Just a couple points to note (and no I'm not bashing HF, so all the HF fan boys can settle down… as I love HF and own plenty of their tools).

Frst, a "true" 2 HP Induction motor wired for 110 volts will pull 14 amps at max power, and the starting surge will trip a 15 amp. breaker. So how do companies (Sears TS, HF DC, Shop Vac, etc….) sell their 2, 3 and even 5 HP machines with 15 amp circuit plugs on them. Easy, they play games with the HP rating. You'll find that these machines are closer to 1.5 or 1.75 HP.

So while many companies play games with "peak HP" ratings (where the take the max. amps seen on starting surge and use that number to calculate the HP) I've found that Grizzly advertises a "true" HP rating. And that's why anything they sell that's rated over 1.75 HP is wired for 220 volt only.

Second, your side by side comparison is not an apples to apples comparison. You would need to hook the HF up to a cyclone pre-filter like a Thien top hat. The Grizzly appears to pull harder in your side by side, but it's pulling through a cyclone which adds resistance to flow (head loss), where the HF doesn't. So advantage HF.

But the Grizzly has a lot more surface area in the pleated filter than the HF does in the bag, so advantage Grizzly.

I'd like to see a side by side with a suped up HF with a Wynn pleated cartridge filter and a Thein Top hat.

But then again, some guys want a DC and not a DC project :^)


----------



## darthford (Feb 17, 2013)

I hear you Matt, I put a Fluke on the Grizzly when it randomly tripped my 20 amp 220 volt breaker and at start-up it was sucking like 60 amps then steady at 18 amps.

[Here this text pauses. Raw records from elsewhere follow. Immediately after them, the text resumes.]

/-! Bundles (R729 to R737). -/

/-- BK (R730). -/
def bundleKey (dk : Bytes) (domainId : Word32) (id : Bytes) : Bytes :=
  kdf256 dk (ascii "WOALE-BUNDLE") (leBytes 4 domainId.toNat ++ id)

/-- One item (R732). -/
def itemBytes (t : Nat) (b : Bytes) : Bytes := padTo 8 ([BitVec.ofNat 8 t, 0, 0, 0] ++ leBytes 4 b.length ++ b)

/-- A tamper-log entry in 16 bytes (R656): `TIME`, monitor, rung with `CELL` in bit 3, detail, device rung,
number, value. -/
def LogEntry.bytes (e : LogEntry) : Bytes :=
  leBytes 6 e.time ++ [BitVec.ofNat 8 e.monitor, BitVec.ofNat 8 (e.rung + if e.cell then 8 else 0), e.detail,
    BitVec.ofNat 8 e.deviceRung] ++ leBytes 2 e.seq ++ leBytes 4 e.value.toNat

/-- The start-ledger pages as stored (R732, R761). -/
def Nvm.ledgerBytes (n : Nvm) : Bytes :=
  ((List.range 512).map fun p => n.page (p / 256 * 4096 + 3584 + p % 256)).flatten

/-- The items that a `BUNDLE_WRITE` with mask `m` includes (R736). -/
def State.bundleItems (s : State) (m : Nat) : List Bytes :=
  let keys := (List.range 64).filterMap fun i => (s.pkey i).map fun p =>
    itemBytes 1 ([BitVec.ofNat 8 p.index, BitVec.ofNat 8 p.type, 0, 0] ++ leBytes 8 p.blocksLeft ++
      leBytes 4 p.invsLeft ++ p.domBlob)
  let shares := match s.keys.ceremony with
    | some c => (List.range c.n).map fun i =>
        itemBytes 2 ([BitVec.ofNat 8 (i + 1), 0, 0, 0] ++ kwpWrap (s.keys.domainKey.getD c.key) (c.share (i + 1)))
    | none => []
  let log := itemBytes 3 (fit 256 (s.battery.log.map LogEntry.bytes).flatten)
  (if bitOf m 0 then keys else []) ++ (if bitOf m 1 then shares else []) ++ (if bitOf m 2 then [log] else []) ++
    (if bitOf m 3 then [itemBytes 4 s.nvm.ledgerBytes] else [])

/-- Block `n` of `count` with its `CHECK` (R729). -/
def bundleBlock (bk id : Bytes) (n count : Nat) (pay : Bytes) : Bytes :=
  let b := id ++ leBytes 4 n ++ leBytes 4 count ++ fit 480 pay
  b ++ cmac bk b

/-- The blocks of a bundle (R731). -/
def State.bundleBlocks (s : State) (items : List Bytes) (mask : Nat) (id : Bytes) : List Bytes :=
  let data := items.flatten
  let body := chunks 480 data
  let count := body.length + 2
  let bk := bundleKey (s.keys.domainKey.getD []) s.keys.domainId id
  let head := leBytes 4 0x504C4850 ++ [1, BitVec.ofNat 8 mask, s.keys.deviceNumber, 0] ++
    leBytes 4 s.keys.domainId.toNat ++ leBytes 4 s.start.startNumber.toNat ++ leBytes 8 s.rtc ++
    s.idHashBytes ++ leBytes 4 data.length
  let sealTag := leBytes 4 0x534C4850 ++ [1, 0, 0, 0] ++ leBytes 4 data.length ++ leBytes 2 items.length ++ zeros 10 ++
    sha384 data
  ([head] ++ body ++ [sealTag]).mapIdx fun n p => bundleBlock bk id n count p

/-- The items of a data stream; none when they do not fill it exactly (R733). `k` bounds their number. -/
def parseItems : Nat → Bytes → Option (List (Nat × Bytes))
  | 0, b => if b.isEmpty then some [] else none
  | k + 1, b =>
    if b.isEmpty then some []
    else
      let t := leField b 0 1
      let n := leField b 4 4
      let whole := 8 + ceilDiv n 8 * 8
      let okLen := if t = 1 then decide (16 ≤ n) else if t = 2 then n == 76 else if t = 3 then n == 256 else true
      if 1 ≤ t ∧ t ≤ 4 ∧ okLen ∧ leField b 1 3 = 0 ∧ whole ≤ b.length ∧ allZero (slice b (8 + n) (whole - 8 - n)) then
        match parseItems k (b.drop whole) with
        | some l => some ((t, slice b 8 n) :: l)
        | none => none
      else none

/-- A block carries its right `CHECK`. -/
def blockChecks (bk b : Bytes) : Bool := verdictWord (cmac bk (b.take 496)) (b.drop 496) == 0x3CC3

/-- The first failing block of a bundle that has been read whole, or its items (R733, R735). -/
def State.bundleCheck (s : State) (blocks : List Bytes) : Except Nat (List (Nat × Bytes)) :=
  let b0 := blocks.getD 0 []
  let id := b0.take 8
  let count := leField b0 12 4
  let bk := bundleKey (s.keys.domainKey.getD []) s.keys.domainId id
  let pay := fun (n : Nat) => slice (blocks.getD n []) 16 480
  let len := leField (pay 0) 40 4
  let sealTag := pay (count - 1)
  let headOk := leField (pay 0) 0 4 == 0x504C4850 && leField (pay 0) 4 1 == 1 && leField (pay 0) 7 1 == 0 &&
    leField (pay 0) 8 4 == s.keys.domainId.toNat && decide (len ≤ 491520) && count == 2 + ceilDiv len 480 &&
    allZero (slice (pay 0) 44 436)
  let good := fun (n : Nat) =>
    let b := blocks.getD n []
    blockChecks bk b && b.take 8 == id && leField b 8 4 == n && leField b 12 4 == count && (n != 0 || headOk)
  match (List.range count).find? fun n => !good n with
  | some n => .error n
  | none =>
    let data := ((List.range (count - 2)).map fun n => pay (n + 1)).flatten
    let items := parseItems (data.length + 1) (data.take len)
    let sealOk := leField sealTag 0 4 == 0x534C4850 && leField sealTag 4 1 == 1 && leField sealTag 5 3 == 0 &&
      leField sealTag 8 4 == len && allZero (data.drop len) && slice sealTag 24 48 == sha384 (data.take len) &&
      leField sealTag 14 10 == 0 && allZero (slice sealTag 72 408)
    match items with
    | none => .error (count - 1)
    | some l => if sealOk && leField sealTag 12 2 == l.length then .ok l else .error (count - 1)

/-- What an import does with one item: record writes, keys skipped, share indices checked (R737). -/
def State.importItem (s : State) (replace only : Bool) (acc : List RecWrite × Nat × Nat) (it : Nat × Bytes) :
    List RecWrite × Nat × Nat :=
  let dk := s.keys.domainKey.getD []
  if it.1 = 1 ∧ !only then
    let i := leField it.2 0 1
    let taken := (s.pkey i).isSome || acc.1.any fun w => w.name == pkeyName i
    match unwrapBlob dk s.keys.domainId.toNat (it.2.drop 16) with
    | none => (acc.1, acc.2.1 + 1, acc.2.2)
    | some k =>
      if 64 ≤ i ∨ (taken ∧ !replace) then (acc.1, acc.2.1 + 1, acc.2.2)
      else
        let p : PKey :=
          { index := i, type := leField it.2 1 1, blocksLeft := leField it.2 4 8, invsLeft := leField it.2 12 4,
            drkBlob := wrapBlob (s.battery.drk.getD []) 0 0 k, domBlob := it.2.drop 16 }
        let later := (acc.1.filter fun w => w.name == pkeyName i).length
        (acc.1 ++ [s.planRec (pkeyName i) 0x03 p.bytes later], acc.2.1, acc.2.2)
  else if it.1 = 2 then
    match kwpUnwrap dk (it.2.drop 4) with
    | some r =>
      let i := leField it.2 0 1
      if slice r 40 16 = domainCheck dk s.keys.domainId.toNat ∧ 1 ≤ i ∧ i ≤ 16 then
        (acc.1, acc.2.1, acc.2.2 ||| 2 ^ (i - 1))
      else acc
    | none => acc
  else acc

/-- A whole bundle has been read (R735, R737). -/
def State.importBundle (s : State) (j : CardJob) : State :=
  let id := (j.blocks.getD 0 []).take 8
  match s.bundleCheck j.blocks with
  | .error n => (s.cardCount 9 1).cardFailAt true { status := .bundleInvalid, step := 8, off := some (512 * n) }
  | .ok items =>
    let rep := bitOf j.flags.toNat 0
    let only := bitOf j.flags.toNat 1
    let r := items.foldl (s.importItem rep only) ([], 0, 0)
    s.cardDone true r.1 [] (id ++ leBytes 2 r.1.length ++ leBytes 2 r.2.1 ++ leBytes 2 r.2.2)

/-! SD transfers (R721 to R727). -/

/-- The argument that addresses block `n` (R723). -/
def Sd.address (x : Sd) (n : Nat) : Nat := if x.type = 1 then 512 * n else n

/-- The write of block `n` begins (R724 step 1), or the bundle is whole. -/
def State.writeNext (s : State) (j : CardJob) (n : Nat) : State :=
  if j.blocks.length ≤ n then
    let id := leBytes 8 j.bundleId.toNat
    (s.cardCount 8 1).cardDone true [] [] (id ++ leBytes 4 j.blocks.length ++ leBytes 2 j.itemCount)
  else (s.sdCommand 24 (s.cards.sd.address (j.start + n))).cardJob { j with phase := .wrCmd n }

/-- The read of block `n` begins. -/
def State.readNext (s : State) (j : CardJob) (n : Nat) : State :=
  (s.sdCommand 17 (s.cards.sd.address (j.start + n))).cardJob { j with phase := .rd n }

/-- An SD descriptor goes on with its card identified (R726, R734, R735, R747, R748). -/
def State.sdReady (s : State) (d : Desc) (j : CardJob) : State :=
  let c := s.cards.sd
  if d.is .sdInfo then
    s.cardDone true [] [] (leBytes 8 c.blocks ++ [BitVec.ofNat 8 c.type, if c.width4 then 4 else 1,
      BitVec.ofNat 8 c.clkMhz, if c.wp then 1 else 0])
  else if d.is .bundleWrite then
    let mask := j.flags.toNat
    let items := s.bundleItems mask
    let count := 2 + ceilDiv items.flatten.length 480
    if c.blocks < j.start + count ∨ 1026 < count then s.cardFail true .descMalformed
    else if (s.crowns.journal.bind (·.wp)).getD c.wp || c.csdWp then s.cardFail true .cardProtected
    else match s.draw 0 8 false with
      | .wait => ({ s with cards := { s.cards with job := none } } : State).crownDraw
      | .fail s1 => s1.cardFail true .entropyFail
      | .ok b _ s1 =>
        let id := fit 8 b
        let j1 := { j with
          blocks := s1.bundleBlocks items mask id, bundleId := BitVec.ofNat 64 (leNat id), itemCount := items.length }
        let s2 : State := { s1 with cards := { s1.cards with
          writingB := true, blocksDone := 0, bundleId := j1.bundleId,
          sd := { s1.cards.sd with st := .transferring, confirmed := 0 } } }
        s2.writeNext j1 0
  else if c.blocks < j.start + 2 then s.cardFail true .descMalformed
  else
    let s1 : State := { s with cards := { s.cards with
      importing := true, blocksDone := 0, sd := { s.cards.sd with st := .transferring } } }
    s1.readNext j 0

/-- The job of a descriptor at its start. -/
def jobOf (j : Journal) (d : Desc) (p : CardPhase) : CardJob :=
  { ring := j.ring, seq := j.seq, phase := p, blocks := [], bundleId := 0, start := d.fld 16 4,
    flags := BitVec.ofNat 8 (d.fld 20 1), index := d.fld 25 1, itemCount := 0, noPps := false, retry := 0 }

/-- The body checks of step 5 of family 0x0A (R736, R747). -/
def cardCheck5 (d : Desc) : Bool :=
  let bundle := d.is .bundleWrite || d.is .bundleImport
  (bundle || (d.fld 16 4 == 0 && d.fld 20 1 == 0)) &&
    (!d.is .bundleWrite || decide (d.fld 20 1 < 16)) && (!d.is .bundleImport || decide (d.fld 20 1 < 4))

/-- Custody and ceremony as R747 gives. -/
def cardPermit (s : State) (d : Desc) : Bool :=
  let ready := s.keys.custody == .ready && s.keys.domainKey.isSome
  let splits := match s.keys.ceremony with
    | some c => c.purpose != .restore
    | none => false
  if d.is .bundleWrite then ready && (!bitOf (d.fld 20 1) 1 || splits)
  else if d.is .bundleImport then ready
  else if d.is .ccClear then ready && s.keys.ceremony.isNone else true

/-- Steps 1 to 3 of R721 begin: power, CMD0, which has no response, and CMD8. -/
def State.identBegin (s : State) (j : CardJob) : State := ((s.sdCommand 0 0).sdCommand 8 0x1AA).cardJob j

/-- Step 8 of an SD descriptor: identification first, where it is due. A writing descriptor samples `SD_WP` once
(R726). -/
def sdStart (s : State) (d : Desc) : State :=
  match s.crowns.journal with
  | none => s
  | some j =>
    let c := s.cards.sd
    if !cardPermit s d then s.cardFail true .notPermitted
    else if s.tamper.fenceSd then s.cardFail true .facetFenced
    else if !c.present then s.cardFail true .cardAbsent
    else
      let s0 := if d.is .bundleWrite then s.modJournal fun x => { x with wp := some (x.wp.getD c.wp) } else s
      if c.st = .ready then s0.sdReady d (jobOf j d (.rd 0))
      else
      (s0.modSd fun x => { x.off with st := .identifying, power := true }).identBegin (jobOf j d (.ident .cmd8))

/-! The contact port (R738 to R746). -/

/-- The APDUs of R744. -/
def apduSelect : Bytes := [0x00, 0xA4, 0x04, 0x00, 0x06, 0xF0, 0x4B, 0x57, 0x53, 0x43, 0x01]
/-- `GET_INFO`. -/
def apduInfo : Bytes := [0x80, 0xCA, 0x00, 0x00, 0x10]
/-- `READ_SHARE`. -/
def apduRead : Bytes := [0x80, 0xB0, 0x00, 0x00, 0x40]
/-- `WRITE_SHARE`. -/
def apduWrite (repl : Bool) (share : Bytes) : Bytes := [0x80, 0xD0, 0x00, if repl then 1 else 0, 0x40] ++ share
/-- `CLEAR_SHARE`. -/
def apduClear : Bytes := [0x80, 0x0E, 0x00, 0x00]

I wired everything up to a dedicated 30 amp breaker and have been good to go.


----------



## bigfred (Nov 24, 2012)

I have a new grizzly dust-collector to be delivered this wed. i'll post more on it later.


----------



## 680 (Nov 20, 2013)

The only dust collection I have is a little shop 1.5 HP shop vacuum. I own a Rigid 4512, router table with a 7518 and a chop saw. My space is one bay of a 3 car garage, I have noticed how much dust accumulates after a day of woodwork. I read through Bill Lintz's information on DC and it concerns me because I plan on doing this for a long time. I am restricted to 110 for power. I guess I could have 220 set up professionally if I need to. Do you guys think it is overkill to use this piece of equipment for DC on the aforementioned equipment?


----------



## Bearhunter (Jul 9, 2014)

I have the same Grizzly cyclone dust collector. The two major faults I have with the machine are the casters and the weak framework. I will be looking into changing the light duty, small, cheap furniture-type casters the machine came with. They do not roll very well, and get stuck on the smallest thing on the floor. The weight and bulk of this machine would be served much better with 3" or even 4" casters. Changing out the original casters is a must for me. 
The framework for this machine is a bit too light. I find when rolling the machine, the frame flexes and springs around way too much.. Either a larger tubing should have been used, spans between supporting braces reduced, or additional bracing should have been welded into place. I will be studying the problem with an eye to welding additional bracing to stiffen the frame and take the springiness out of it.
Other than these two faults, I like the machine. I would have paid a bit more money for a stiffer framework and better casters.


----------